BEGIN ENTRIES PROVIDED

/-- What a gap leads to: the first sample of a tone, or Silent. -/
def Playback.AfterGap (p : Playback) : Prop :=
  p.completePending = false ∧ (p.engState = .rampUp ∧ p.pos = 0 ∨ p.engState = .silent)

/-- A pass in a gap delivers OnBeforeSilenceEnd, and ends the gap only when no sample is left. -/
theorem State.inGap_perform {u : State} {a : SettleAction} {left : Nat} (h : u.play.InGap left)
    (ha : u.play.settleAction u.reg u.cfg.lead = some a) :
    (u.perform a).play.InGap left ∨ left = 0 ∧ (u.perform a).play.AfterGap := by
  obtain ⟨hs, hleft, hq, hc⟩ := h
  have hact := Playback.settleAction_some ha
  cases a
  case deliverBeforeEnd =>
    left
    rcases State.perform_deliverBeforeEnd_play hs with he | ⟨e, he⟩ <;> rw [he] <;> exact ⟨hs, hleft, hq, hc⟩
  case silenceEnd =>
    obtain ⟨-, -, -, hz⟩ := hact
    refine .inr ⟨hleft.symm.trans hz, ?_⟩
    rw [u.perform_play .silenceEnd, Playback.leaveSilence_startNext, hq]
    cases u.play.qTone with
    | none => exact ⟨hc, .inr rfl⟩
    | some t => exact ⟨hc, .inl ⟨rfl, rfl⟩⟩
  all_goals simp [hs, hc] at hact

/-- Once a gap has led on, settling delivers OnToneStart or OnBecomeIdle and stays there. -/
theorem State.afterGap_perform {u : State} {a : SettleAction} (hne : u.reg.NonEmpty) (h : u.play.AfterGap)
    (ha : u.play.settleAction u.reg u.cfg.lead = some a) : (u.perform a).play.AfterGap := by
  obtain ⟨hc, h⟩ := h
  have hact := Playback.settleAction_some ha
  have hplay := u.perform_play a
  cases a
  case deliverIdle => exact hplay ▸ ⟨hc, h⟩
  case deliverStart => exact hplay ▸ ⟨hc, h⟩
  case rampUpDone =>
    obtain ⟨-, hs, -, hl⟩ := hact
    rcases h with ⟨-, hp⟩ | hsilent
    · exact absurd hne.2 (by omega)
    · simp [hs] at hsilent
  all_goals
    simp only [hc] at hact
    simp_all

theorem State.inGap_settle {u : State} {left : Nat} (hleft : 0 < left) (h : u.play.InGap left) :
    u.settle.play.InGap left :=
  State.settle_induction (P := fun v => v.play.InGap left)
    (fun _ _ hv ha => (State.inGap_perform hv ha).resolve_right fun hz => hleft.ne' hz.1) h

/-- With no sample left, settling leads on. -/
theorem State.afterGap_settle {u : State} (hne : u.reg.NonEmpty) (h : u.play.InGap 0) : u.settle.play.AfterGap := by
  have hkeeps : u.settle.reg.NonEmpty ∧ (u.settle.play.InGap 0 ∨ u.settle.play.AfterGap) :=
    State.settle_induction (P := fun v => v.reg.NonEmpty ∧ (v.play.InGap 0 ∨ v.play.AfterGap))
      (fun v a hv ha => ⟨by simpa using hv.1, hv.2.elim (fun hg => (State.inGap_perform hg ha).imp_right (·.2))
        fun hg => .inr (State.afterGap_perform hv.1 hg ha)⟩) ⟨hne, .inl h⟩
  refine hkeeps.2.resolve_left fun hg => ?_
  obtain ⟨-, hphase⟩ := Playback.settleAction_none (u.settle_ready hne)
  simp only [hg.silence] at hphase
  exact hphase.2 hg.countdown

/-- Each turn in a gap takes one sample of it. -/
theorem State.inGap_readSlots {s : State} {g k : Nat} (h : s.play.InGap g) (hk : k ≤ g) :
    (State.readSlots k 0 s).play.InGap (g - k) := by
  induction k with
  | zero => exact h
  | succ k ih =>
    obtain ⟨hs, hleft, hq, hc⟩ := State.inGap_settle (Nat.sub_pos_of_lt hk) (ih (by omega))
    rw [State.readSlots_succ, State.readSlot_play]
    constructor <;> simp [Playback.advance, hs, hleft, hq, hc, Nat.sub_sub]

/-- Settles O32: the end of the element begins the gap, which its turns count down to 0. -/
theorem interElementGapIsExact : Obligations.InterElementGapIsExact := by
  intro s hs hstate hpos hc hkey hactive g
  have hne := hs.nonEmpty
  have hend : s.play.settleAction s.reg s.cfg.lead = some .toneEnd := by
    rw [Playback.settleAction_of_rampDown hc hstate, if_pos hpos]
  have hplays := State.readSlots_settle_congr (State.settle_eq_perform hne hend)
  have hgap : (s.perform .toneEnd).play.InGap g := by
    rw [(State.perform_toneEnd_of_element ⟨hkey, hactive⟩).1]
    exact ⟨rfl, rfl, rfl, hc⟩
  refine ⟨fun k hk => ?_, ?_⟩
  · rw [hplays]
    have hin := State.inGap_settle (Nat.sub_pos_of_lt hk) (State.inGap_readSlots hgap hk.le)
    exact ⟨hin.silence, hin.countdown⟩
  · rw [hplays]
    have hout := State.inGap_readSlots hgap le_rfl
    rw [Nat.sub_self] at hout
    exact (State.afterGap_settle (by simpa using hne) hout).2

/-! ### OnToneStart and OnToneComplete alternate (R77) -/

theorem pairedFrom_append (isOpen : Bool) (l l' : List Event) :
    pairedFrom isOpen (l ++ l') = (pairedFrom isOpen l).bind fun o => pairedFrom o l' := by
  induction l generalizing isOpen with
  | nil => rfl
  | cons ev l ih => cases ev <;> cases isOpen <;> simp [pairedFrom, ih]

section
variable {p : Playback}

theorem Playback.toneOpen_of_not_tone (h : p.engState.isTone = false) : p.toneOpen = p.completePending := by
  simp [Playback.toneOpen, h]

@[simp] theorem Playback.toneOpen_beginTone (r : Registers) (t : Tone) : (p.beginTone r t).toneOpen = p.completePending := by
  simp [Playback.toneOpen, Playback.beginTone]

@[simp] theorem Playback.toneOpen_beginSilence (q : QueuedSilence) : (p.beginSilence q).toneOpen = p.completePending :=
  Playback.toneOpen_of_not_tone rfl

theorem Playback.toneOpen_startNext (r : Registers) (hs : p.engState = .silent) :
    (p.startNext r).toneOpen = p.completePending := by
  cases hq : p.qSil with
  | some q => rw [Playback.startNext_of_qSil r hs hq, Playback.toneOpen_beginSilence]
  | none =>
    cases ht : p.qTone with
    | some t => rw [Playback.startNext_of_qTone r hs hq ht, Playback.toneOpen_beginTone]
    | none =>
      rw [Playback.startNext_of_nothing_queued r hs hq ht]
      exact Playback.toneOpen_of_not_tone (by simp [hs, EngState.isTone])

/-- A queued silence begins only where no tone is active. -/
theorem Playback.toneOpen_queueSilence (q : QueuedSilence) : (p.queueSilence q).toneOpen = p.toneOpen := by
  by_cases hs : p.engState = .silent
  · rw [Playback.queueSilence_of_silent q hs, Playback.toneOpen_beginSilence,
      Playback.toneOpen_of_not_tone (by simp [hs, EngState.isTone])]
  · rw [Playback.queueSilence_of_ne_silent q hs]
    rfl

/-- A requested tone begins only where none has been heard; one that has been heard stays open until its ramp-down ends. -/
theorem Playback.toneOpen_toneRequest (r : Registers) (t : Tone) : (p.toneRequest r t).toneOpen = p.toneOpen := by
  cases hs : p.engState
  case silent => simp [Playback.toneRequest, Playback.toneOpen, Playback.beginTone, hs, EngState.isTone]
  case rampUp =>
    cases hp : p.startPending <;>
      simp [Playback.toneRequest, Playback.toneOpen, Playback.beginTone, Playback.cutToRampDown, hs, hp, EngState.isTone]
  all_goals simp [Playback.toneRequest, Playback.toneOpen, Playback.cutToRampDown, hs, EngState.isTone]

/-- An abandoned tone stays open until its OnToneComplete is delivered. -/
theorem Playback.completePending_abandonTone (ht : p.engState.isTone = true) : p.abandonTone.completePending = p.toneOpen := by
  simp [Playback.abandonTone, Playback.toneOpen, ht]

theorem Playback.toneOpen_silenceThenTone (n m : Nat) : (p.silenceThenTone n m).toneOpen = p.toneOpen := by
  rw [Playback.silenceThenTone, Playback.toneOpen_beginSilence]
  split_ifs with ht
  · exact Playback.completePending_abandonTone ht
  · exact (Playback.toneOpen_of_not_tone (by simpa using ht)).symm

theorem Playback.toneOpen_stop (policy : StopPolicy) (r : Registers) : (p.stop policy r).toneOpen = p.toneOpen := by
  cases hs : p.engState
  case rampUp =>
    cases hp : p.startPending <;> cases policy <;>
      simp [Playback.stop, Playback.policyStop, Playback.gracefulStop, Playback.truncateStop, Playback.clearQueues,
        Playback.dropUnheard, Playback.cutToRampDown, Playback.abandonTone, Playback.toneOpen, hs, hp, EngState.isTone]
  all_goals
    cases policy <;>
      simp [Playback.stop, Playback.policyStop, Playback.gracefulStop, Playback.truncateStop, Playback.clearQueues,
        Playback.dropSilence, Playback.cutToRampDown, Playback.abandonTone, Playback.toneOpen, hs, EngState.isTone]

END ENTRIES PROVIDED

WHAT THE EXERCISE ASKS: Return a word-for-word copy of the lines above from the one holding "Playback.cutToRampDown, hs, hp, EngState.isTone]" through the one holding "is delivered. -/", with both of them included and nothing besides.

ANSWER TO THE EXERCISE:
      simp [Playback.toneRequest, Playback.toneOpen, Playback.beginTone, Playback.cutToRampDown, hs, hp, EngState.isTone]
  all_goals simp [Playback.toneRequest, Playback.toneOpen, Playback.cutToRampDown, hs, EngState.isTone]

/-- An abandoned tone stays open until its OnToneComplete is delivered. -/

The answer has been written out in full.